§ **THE TASK**:
From the line with "for instance 0. -/" through the line with "def ask (s : State)", inclusive, return each line of the data below exactly and leave the rest out.

§ **DATASET**:

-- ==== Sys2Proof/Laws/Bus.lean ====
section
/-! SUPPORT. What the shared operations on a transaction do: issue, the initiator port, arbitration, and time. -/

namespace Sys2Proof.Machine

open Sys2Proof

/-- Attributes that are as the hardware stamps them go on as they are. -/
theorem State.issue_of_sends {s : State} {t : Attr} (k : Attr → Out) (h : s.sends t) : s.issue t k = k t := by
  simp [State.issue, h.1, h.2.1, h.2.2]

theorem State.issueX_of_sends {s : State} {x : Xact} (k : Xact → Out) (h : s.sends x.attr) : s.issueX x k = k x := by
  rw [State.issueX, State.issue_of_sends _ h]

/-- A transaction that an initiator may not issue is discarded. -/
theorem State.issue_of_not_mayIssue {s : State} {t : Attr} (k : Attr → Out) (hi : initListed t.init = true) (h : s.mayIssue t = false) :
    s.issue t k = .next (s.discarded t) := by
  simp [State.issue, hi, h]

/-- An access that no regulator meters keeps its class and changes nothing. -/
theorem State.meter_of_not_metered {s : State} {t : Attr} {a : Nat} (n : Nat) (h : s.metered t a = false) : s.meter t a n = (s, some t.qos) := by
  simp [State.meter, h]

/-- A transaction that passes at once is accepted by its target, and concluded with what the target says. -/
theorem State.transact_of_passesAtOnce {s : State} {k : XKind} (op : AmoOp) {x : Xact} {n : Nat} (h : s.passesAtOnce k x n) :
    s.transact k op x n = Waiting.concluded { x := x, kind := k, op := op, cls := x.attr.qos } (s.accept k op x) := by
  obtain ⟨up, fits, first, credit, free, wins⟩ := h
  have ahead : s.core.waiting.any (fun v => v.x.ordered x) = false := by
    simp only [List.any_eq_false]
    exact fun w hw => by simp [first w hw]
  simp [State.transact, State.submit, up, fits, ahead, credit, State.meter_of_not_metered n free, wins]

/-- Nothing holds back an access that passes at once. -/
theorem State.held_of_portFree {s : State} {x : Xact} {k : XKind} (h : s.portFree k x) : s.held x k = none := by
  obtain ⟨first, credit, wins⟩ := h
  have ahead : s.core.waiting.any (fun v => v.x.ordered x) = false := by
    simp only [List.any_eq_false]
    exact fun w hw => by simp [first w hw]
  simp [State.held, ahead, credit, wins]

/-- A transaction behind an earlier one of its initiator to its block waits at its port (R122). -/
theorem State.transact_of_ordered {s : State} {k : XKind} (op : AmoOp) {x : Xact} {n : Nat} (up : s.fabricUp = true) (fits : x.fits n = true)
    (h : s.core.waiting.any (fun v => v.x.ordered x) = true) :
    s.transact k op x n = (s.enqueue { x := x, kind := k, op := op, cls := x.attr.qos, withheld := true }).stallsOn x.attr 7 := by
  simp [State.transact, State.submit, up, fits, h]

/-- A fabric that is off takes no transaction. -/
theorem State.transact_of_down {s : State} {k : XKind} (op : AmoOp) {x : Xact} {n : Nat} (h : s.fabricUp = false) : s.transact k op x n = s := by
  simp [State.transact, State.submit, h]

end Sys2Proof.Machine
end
==
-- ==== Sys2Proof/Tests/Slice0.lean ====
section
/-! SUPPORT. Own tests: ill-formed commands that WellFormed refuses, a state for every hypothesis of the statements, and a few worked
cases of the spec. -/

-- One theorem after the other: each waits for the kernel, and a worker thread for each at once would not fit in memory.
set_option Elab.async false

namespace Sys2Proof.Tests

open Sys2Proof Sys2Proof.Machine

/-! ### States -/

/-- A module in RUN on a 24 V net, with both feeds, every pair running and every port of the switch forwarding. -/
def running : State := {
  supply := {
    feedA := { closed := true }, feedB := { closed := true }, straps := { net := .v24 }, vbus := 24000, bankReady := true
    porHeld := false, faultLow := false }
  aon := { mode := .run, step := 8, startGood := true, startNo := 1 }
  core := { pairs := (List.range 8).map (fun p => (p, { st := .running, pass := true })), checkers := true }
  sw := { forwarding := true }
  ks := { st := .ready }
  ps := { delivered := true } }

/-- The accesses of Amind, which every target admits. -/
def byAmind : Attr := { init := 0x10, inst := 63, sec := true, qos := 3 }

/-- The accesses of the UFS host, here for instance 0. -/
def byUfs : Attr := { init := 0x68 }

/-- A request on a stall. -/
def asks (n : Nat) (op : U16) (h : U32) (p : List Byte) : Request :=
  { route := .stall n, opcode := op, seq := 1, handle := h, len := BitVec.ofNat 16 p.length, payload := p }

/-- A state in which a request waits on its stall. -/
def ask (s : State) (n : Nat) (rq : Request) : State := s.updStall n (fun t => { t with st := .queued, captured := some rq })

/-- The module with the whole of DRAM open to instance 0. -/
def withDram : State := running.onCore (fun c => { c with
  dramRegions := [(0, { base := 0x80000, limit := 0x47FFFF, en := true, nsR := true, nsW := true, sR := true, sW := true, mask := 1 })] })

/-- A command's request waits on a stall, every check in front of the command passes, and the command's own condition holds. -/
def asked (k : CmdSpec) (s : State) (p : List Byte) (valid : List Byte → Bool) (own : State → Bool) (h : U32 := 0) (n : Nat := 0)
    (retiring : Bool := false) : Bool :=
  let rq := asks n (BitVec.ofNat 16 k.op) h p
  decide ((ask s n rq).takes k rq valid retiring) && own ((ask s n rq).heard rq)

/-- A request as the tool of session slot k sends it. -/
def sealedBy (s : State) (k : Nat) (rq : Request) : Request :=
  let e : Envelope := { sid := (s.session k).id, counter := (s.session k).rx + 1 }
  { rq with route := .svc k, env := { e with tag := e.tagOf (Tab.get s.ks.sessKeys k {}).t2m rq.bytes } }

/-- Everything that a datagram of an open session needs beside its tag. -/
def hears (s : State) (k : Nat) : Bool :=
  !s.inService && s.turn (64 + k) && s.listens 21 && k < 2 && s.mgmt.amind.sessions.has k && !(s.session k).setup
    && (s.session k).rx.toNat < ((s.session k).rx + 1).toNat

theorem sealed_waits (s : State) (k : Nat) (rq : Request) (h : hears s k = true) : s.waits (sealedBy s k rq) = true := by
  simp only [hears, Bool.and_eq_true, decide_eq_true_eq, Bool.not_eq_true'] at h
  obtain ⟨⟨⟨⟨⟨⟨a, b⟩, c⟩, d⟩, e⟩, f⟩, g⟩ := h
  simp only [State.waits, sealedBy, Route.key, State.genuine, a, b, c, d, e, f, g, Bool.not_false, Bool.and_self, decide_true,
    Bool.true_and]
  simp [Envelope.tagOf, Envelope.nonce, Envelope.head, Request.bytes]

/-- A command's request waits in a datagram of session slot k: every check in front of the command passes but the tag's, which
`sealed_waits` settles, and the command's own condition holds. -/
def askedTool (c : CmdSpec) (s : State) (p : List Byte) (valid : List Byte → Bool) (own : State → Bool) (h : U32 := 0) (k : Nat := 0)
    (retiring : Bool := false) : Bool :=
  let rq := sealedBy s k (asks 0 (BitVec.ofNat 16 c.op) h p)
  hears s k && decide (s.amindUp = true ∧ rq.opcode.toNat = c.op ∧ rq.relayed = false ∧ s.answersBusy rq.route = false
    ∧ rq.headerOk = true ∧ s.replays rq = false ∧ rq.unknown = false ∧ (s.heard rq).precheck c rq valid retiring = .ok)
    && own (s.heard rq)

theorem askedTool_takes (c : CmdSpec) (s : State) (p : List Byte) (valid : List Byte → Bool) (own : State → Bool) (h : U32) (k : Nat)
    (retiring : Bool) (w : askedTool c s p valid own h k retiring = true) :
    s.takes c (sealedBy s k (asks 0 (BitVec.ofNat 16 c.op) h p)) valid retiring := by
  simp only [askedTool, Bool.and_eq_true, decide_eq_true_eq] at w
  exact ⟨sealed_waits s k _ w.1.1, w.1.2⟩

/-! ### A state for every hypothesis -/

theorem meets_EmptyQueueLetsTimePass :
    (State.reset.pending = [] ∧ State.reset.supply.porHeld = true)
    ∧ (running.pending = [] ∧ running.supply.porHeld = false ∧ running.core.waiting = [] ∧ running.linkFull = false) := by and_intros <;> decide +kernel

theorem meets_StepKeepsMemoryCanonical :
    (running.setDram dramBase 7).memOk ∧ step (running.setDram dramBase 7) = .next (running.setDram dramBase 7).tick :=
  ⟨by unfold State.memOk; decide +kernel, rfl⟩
---
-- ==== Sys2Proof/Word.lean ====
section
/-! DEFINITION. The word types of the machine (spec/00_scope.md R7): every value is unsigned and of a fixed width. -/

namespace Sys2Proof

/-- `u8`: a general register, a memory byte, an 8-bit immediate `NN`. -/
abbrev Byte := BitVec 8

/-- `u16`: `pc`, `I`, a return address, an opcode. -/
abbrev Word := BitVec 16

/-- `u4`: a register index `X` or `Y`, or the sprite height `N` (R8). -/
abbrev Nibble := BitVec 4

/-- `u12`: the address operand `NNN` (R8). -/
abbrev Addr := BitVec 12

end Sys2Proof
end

§ **FINAL ANSWER**:
/-- The accesses of the UFS host, here for instance 0. -/
def byUfs : Attr := { init := 0x68 }

/-- A request on a stall. -/
def asks (n : Nat) (op : U16) (h : U32) (p : List Byte) : Request :=
  { route := .stall n, opcode := op, seq := 1, handle := h, len := BitVec.ofNat 16 p.length, payload := p }

/-- A state in which a request waits on its stall. -/
def ask (s : State) (n : Nat) (rq : Request) : State := s.updStall n (fun t => { t with st := .queued, captured := some rq })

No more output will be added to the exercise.